(Provided records begins)

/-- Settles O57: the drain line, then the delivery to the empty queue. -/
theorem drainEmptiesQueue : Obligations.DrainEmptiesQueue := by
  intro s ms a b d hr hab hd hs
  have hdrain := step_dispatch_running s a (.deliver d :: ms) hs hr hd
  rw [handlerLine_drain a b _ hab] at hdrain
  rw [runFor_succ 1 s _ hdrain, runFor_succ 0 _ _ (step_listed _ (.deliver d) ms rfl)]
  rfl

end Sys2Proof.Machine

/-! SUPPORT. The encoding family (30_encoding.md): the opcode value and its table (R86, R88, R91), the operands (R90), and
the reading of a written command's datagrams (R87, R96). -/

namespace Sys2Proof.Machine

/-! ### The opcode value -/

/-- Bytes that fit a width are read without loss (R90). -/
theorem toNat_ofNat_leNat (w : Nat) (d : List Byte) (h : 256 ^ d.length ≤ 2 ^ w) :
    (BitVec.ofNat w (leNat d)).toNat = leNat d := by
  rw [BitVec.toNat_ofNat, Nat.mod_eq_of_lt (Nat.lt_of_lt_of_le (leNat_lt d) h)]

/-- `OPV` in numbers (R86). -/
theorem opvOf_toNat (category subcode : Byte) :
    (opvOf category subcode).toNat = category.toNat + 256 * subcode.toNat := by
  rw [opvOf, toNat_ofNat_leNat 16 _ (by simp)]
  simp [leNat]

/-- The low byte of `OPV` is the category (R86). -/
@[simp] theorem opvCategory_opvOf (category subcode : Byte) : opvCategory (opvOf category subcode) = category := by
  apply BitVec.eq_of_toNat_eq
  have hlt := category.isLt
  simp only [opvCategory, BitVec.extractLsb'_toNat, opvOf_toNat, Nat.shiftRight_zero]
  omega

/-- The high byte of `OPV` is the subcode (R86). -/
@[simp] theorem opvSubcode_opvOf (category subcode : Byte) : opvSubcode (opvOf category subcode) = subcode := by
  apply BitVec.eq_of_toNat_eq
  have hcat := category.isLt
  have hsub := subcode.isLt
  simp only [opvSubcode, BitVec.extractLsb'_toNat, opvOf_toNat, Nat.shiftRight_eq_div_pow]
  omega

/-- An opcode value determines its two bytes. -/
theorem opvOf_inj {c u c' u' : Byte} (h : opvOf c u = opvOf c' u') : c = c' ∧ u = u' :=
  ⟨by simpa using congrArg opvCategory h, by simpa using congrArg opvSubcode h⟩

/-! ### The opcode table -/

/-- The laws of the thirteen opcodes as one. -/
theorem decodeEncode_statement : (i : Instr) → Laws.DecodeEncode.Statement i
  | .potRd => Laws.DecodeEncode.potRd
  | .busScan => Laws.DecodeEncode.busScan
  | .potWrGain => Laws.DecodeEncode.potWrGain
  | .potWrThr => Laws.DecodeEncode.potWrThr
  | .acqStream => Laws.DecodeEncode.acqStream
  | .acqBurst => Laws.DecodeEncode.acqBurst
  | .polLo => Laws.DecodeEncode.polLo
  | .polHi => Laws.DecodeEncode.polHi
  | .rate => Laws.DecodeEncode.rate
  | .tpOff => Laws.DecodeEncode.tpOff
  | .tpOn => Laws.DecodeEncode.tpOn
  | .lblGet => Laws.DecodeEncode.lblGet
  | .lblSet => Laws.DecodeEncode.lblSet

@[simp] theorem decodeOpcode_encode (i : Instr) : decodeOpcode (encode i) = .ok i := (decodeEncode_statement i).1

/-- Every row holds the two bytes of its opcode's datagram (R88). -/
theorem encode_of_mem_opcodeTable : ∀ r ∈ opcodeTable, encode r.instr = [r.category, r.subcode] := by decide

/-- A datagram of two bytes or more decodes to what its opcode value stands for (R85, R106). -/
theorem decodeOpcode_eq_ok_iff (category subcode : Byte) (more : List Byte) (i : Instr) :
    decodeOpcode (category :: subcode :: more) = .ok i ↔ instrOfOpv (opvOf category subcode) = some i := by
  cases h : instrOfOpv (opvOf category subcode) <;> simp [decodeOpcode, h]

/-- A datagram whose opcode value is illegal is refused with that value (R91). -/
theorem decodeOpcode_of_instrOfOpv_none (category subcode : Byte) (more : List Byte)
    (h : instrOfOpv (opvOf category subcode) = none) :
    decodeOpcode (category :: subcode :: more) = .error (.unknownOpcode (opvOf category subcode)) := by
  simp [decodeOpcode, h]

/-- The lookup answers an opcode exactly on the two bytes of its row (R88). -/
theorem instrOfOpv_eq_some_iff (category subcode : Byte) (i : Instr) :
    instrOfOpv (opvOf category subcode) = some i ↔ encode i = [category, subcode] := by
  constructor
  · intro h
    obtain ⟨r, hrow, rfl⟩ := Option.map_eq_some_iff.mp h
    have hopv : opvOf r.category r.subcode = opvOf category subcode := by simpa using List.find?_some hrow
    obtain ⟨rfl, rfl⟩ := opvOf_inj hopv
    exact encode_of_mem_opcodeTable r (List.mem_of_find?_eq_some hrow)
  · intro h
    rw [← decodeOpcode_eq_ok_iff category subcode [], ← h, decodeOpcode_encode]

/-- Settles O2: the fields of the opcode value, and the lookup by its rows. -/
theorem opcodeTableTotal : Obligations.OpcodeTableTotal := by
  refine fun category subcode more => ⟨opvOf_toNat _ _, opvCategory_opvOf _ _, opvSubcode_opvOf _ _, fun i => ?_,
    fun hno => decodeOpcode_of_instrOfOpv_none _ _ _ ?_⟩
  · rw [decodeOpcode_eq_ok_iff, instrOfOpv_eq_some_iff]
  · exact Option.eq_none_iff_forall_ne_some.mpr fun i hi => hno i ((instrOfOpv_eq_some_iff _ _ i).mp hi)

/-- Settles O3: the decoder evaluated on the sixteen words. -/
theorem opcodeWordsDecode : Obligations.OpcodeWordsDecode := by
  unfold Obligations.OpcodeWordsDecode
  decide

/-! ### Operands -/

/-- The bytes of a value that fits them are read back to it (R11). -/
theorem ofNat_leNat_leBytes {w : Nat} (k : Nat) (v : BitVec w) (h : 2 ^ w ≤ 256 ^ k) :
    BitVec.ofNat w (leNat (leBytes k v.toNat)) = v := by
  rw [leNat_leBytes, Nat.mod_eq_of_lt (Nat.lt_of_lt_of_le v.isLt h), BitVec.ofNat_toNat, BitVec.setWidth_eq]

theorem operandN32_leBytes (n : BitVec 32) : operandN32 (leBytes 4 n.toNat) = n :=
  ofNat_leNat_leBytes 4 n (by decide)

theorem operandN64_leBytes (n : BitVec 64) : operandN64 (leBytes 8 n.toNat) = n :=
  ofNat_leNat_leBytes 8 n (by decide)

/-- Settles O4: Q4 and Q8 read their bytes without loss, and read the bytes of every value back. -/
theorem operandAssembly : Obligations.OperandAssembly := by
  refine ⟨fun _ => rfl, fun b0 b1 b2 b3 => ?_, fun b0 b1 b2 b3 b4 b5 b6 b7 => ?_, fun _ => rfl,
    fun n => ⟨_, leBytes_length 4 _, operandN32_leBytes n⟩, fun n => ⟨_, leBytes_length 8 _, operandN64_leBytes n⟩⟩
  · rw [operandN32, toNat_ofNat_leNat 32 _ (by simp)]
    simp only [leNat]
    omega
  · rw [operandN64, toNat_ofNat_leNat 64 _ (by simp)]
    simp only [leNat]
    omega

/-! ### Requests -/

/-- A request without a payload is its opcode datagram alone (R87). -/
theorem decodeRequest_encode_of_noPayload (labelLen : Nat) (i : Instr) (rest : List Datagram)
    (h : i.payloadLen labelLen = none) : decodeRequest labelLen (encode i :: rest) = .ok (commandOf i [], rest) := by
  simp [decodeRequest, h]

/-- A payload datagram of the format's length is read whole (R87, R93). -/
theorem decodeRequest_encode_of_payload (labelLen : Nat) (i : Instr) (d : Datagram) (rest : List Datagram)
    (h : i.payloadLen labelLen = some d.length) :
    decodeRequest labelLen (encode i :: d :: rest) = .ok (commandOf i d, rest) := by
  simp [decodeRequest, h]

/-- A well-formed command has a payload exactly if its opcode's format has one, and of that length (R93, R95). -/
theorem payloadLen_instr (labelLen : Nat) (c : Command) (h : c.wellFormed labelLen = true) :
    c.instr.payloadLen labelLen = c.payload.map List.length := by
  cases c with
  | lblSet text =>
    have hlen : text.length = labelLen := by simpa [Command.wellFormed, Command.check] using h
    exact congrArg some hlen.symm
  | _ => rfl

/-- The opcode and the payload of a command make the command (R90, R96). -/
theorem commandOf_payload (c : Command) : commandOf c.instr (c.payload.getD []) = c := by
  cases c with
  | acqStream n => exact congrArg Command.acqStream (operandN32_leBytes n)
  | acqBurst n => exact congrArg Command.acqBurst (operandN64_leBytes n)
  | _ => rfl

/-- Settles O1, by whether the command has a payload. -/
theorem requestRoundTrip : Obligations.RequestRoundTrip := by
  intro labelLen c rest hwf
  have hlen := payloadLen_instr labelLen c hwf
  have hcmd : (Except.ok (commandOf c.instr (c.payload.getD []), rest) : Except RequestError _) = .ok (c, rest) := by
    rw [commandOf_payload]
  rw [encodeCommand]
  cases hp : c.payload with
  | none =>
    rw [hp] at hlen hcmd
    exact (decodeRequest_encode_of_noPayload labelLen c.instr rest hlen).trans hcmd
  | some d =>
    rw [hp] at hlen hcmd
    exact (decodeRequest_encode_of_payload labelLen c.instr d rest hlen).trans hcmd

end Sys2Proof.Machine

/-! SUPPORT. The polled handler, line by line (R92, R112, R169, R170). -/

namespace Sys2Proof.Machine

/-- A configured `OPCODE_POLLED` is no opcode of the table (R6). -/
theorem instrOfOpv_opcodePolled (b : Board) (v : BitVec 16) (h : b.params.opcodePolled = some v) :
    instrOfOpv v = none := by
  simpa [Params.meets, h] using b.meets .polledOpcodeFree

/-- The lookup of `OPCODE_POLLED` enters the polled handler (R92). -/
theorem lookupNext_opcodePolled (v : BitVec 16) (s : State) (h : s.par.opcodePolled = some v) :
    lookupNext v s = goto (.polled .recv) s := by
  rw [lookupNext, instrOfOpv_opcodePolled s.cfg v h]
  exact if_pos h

(Provided records ends)

- Problem to solve: Starting with the line that holds "numbers (R86). -/" and ending with the line that holds "opcodes as one. -/", retype every line in the data above exactly, and nothing else.

- Expected output:
/-- `OPV` in numbers (R86). -/
theorem opvOf_toNat (category subcode : Byte) :
    (opvOf category subcode).toNat = category.toNat + 256 * subcode.toNat := by
  rw [opvOf, toNat_ofNat_leNat 16 _ (by simp)]
  simp [leNat]

/-- The low byte of `OPV` is the category (R86). -/
@[simp] theorem opvCategory_opvOf (category subcode : Byte) : opvCategory (opvOf category subcode) = category := by
  apply BitVec.eq_of_toNat_eq
  have hlt := category.isLt
  simp only [opvCategory, BitVec.extractLsb'_toNat, opvOf_toNat, Nat.shiftRight_zero]
  omega

/-- The high byte of `OPV` is the subcode (R86). -/
@[simp] theorem opvSubcode_opvOf (category subcode : Byte) : opvSubcode (opvOf category subcode) = subcode := by
  apply BitVec.eq_of_toNat_eq
  have hcat := category.isLt
  have hsub := subcode.isLt
  simp only [opvSubcode, BitVec.extractLsb'_toNat, opvOf_toNat, Nat.shiftRight_eq_div_pow]
  omega

/-- An opcode value determines its two bytes. -/
theorem opvOf_inj {c u c' u' : Byte} (h : opvOf c u = opvOf c' u') : c = c' ∧ u = u' :=
  ⟨by simpa using congrArg opvCategory h, by simpa using congrArg opvSubcode h⟩

/-! ### The opcode table -/

/-- The laws of the thirteen opcodes as one. -/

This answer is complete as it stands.